• _Work instruction_
Your reply must contain exactly the lines running from the one with "rw [substep_fnoiseFf]" to the last line of the entries below, both included, and no other lines.

• _Provided data_
/-- At a positive frequency the loop ends by its own test, then come the subtraction and the clamp. -/
theorem noiseCount_of_pos (h : 0 < freq) :
    ∃ m y, NoiseWhile freq ((sr : ℕ) : ℤ) (ncnt, rng) m y ∧
      noiseCount c freq sr ncnt rng = (min (y.1 - freq) ((c.noiseCountMax : ℕ) : ℤ), y.2) := by
  have hsr : (0 : ℤ) < ((sr : ℕ) : ℤ) := Nat.cast_pos.mpr sr.pos
  obtain ⟨m, hm⟩ := noiseWhile_noiseLoop (rng := rng) (lt_add_noiseRounds_mul hsr freq ncnt)
  exact ⟨m, _, hm, if_pos h⟩

theorem noiseCount_of_nonpos (h : freq ≤ 0) :
    noiseCount c freq sr ncnt rng = (min ncnt ((c.noiseCountMax : ℕ) : ℤ), rng) :=
  if_neg h.not_gt

end Counter

/-! ### The filter's comparator (rule R179) -/

section Comparator

variable {c : Config} {v : Voltage} {ff : Bool}

theorem fnoiseFfNext_of_ge_high (h : v ≥ c.nfThHigh) : fnoiseFfNext c v ff = false := if_pos h

theorem fnoiseFfNext_of_le_low (hhigh : ¬ v ≥ c.nfThHigh) (hlow : v ≤ c.nfThLow) :
    fnoiseFfNext c v ff = true := by
  rw [fnoiseFfNext, if_neg hhigh, if_pos hlow]

theorem fnoiseFfNext_of_between (hhigh : ¬ v ≥ c.nfThHigh) (hlow : ¬ v ≤ c.nfThLow) :
    fnoiseFfNext c v ff = ff := by
  rw [fnoiseFfNext, if_neg hhigh, if_neg hlow]

end Comparator

/-! ### What a sub-step leaves in stage 4's fields (45_update_scheduler.md rule R223)

No other stage writes them, and stage 4 reads no field that another stage writes. -/

section Substep

variable (c : Config) (p : Params) (sr : ℕ+) (st : Steps) (f : ℤ) (k : CircuitState)

@[simp] theorem substep_ncnt :
    (substep c p sr st f k).1.ncnt = (noiseCount c f sr k.ncnt k.rng).1 := rfl

@[simp] theorem substep_rng :
    (substep c p sr st f k).1.rng = (noiseCount c f sr k.ncnt k.rng).2 := rfl

/-- The capacitor's direction is `RNG[30]` as this sub-step's clocks leave it (rules R177, R178). -/
theorem substep_nfV : (substep c p sr st f k).1.nfV =
    if (substep c p sr st f k).1.rng.getLsbD 30 = true then clamp (k.nfV + st.nfChg) c.nf.min c.nf.max
    else clamp (k.nfV - st.nfDis) c.nf.min c.nf.max := rfl

/-- The comparator reads the capacitor this sub-step has moved. -/
theorem substep_fnoiseFf : (substep c p sr st f k).1.fnoiseFf =
    fnoiseFfNext c (substep c p sr st f k).1.nfV k.fnoiseFf := rfl

end Substep

/-- Settles O38: stage 4's counter and register are `noiseCount`'s, by the sign of the frequency. -/
theorem noiseCounterIsTheWhileLoop : Obligations.NoiseCounterIsTheWhileLoop := by
  unfold Obligations.NoiseCounterIsTheWhileLoop
  rintro c p sr st f k _ rfl
  rw [substep_ncnt, substep_rng]
  constructor
  · intro hpos
    obtain ⟨m, y, hloop, hcount⟩ := noiseCount_of_pos c sr k.ncnt k.rng hpos
    rw [hcount]
    exact ⟨m, y, hloop, rfl, rfl⟩
  · intro hnonpos
    rw [noiseCount_of_nonpos c sr k.ncnt k.rng hnonpos]
    exact ⟨rfl, rfl⟩

/-- Settles O26: stage 4's movement, then the three cases of its comparator. -/
theorem noiseFilterSubstep : Obligations.NoiseFilterSubstep := by
  unfold Obligations.NoiseFilterSubstep
  rintro c p sr st f k _ rfl
  rw [substep_fnoiseFf]
  exact ⟨substep_nfV c p sr st f k, fnoiseFfNext_of_ge_high,
    fun ⟨hhigh, hlow⟩ => fnoiseFfNext_of_le_low hhigh hlow,
    fun ⟨hhigh, hlow⟩ => fnoiseFfNext_of_between hhigh hlow⟩

end Sys2Proof.Machine
end

section
/-! PROOFS. The Envelope Generator (43_envelope.md): the direction as its four modes fix it, the
ramp and the snap, and the field of the CircuitState that stage 5 writes. -/

namespace Sys2Proof.Machine

/-! ### The direction (rule R190) -/

/-- Each of the four modes fixes the direction, so the four cases of the rule determine it. -/
theorem eq_envCharging {m : EnvMode} {vcoFf osRun vcoAlt charging : Bool}
    (hvco : m = .vco → charging = vcoFf) (hos : m = .oneShot → charging = osRun)
    (hmix : m = .mixerOnly → charging = true)
    (halt : m = .vcoAltPolarity → charging = (vcoFf && vcoAlt)) :
    charging = envCharging m vcoFf osRun vcoAlt := by
  cases m with
  | vco => exact hvco rfl
  | oneShot => exact hos rfl
  | mixerOnly => exact hmix rfl
  | vcoAltPolarity => exact halt rfl

/-! ### The movement (rule R192) -/

section Movement

variable (c : Config) (adV : Voltage) {chg dis : ℚ}

theorem envMove_attack_ramp (h : 0 < chg) :
    envMove c true adV chg dis = clamp (adV + chg) c.ad.min c.ad.max := if_pos h

theorem envMove_attack_snap (h : ¬ 0 < chg) : envMove c true adV chg dis = c.ad.max := if_neg h

theorem envMove_decay_ramp (h : 0 < dis) :
    envMove c false adV chg dis = clamp (adV - dis) c.ad.min c.ad.max := if_pos h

• _Completed exercise_
  rw [substep_fnoiseFf]
  exact ⟨substep_nfV c p sr st f k, fnoiseFfNext_of_ge_high,
    fun ⟨hhigh, hlow⟩ => fnoiseFfNext_of_le_low hhigh hlow,
    fun ⟨hhigh, hlow⟩ => fnoiseFfNext_of_between hhigh hlow⟩

end Sys2Proof.Machine
end

section
/-! PROOFS. The Envelope Generator (43_envelope.md): the direction as its four modes fix it, the
ramp and the snap, and the field of the CircuitState that stage 5 writes. -/

namespace Sys2Proof.Machine

/-! ### The direction (rule R190) -/

/-- Each of the four modes fixes the direction, so the four cases of the rule determine it. -/
theorem eq_envCharging {m : EnvMode} {vcoFf osRun vcoAlt charging : Bool}
    (hvco : m = .vco → charging = vcoFf) (hos : m = .oneShot → charging = osRun)
    (hmix : m = .mixerOnly → charging = true)
    (halt : m = .vcoAltPolarity → charging = (vcoFf && vcoAlt)) :
    charging = envCharging m vcoFf osRun vcoAlt := by
  cases m with
  | vco => exact hvco rfl
  | oneShot => exact hos rfl
  | mixerOnly => exact hmix rfl
  | vcoAltPolarity => exact halt rfl

/-! ### The movement (rule R192) -/

section Movement

variable (c : Config) (adV : Voltage) {chg dis : ℚ}

theorem envMove_attack_ramp (h : 0 < chg) :
    envMove c true adV chg dis = clamp (adV + chg) c.ad.min c.ad.max := if_pos h

theorem envMove_attack_snap (h : ¬ 0 < chg) : envMove c true adV chg dis = c.ad.max := if_neg h

theorem envMove_decay_ramp (h : 0 < dis) :
    envMove c false adV chg dis = clamp (adV - dis) c.ad.min c.ad.max := if_pos h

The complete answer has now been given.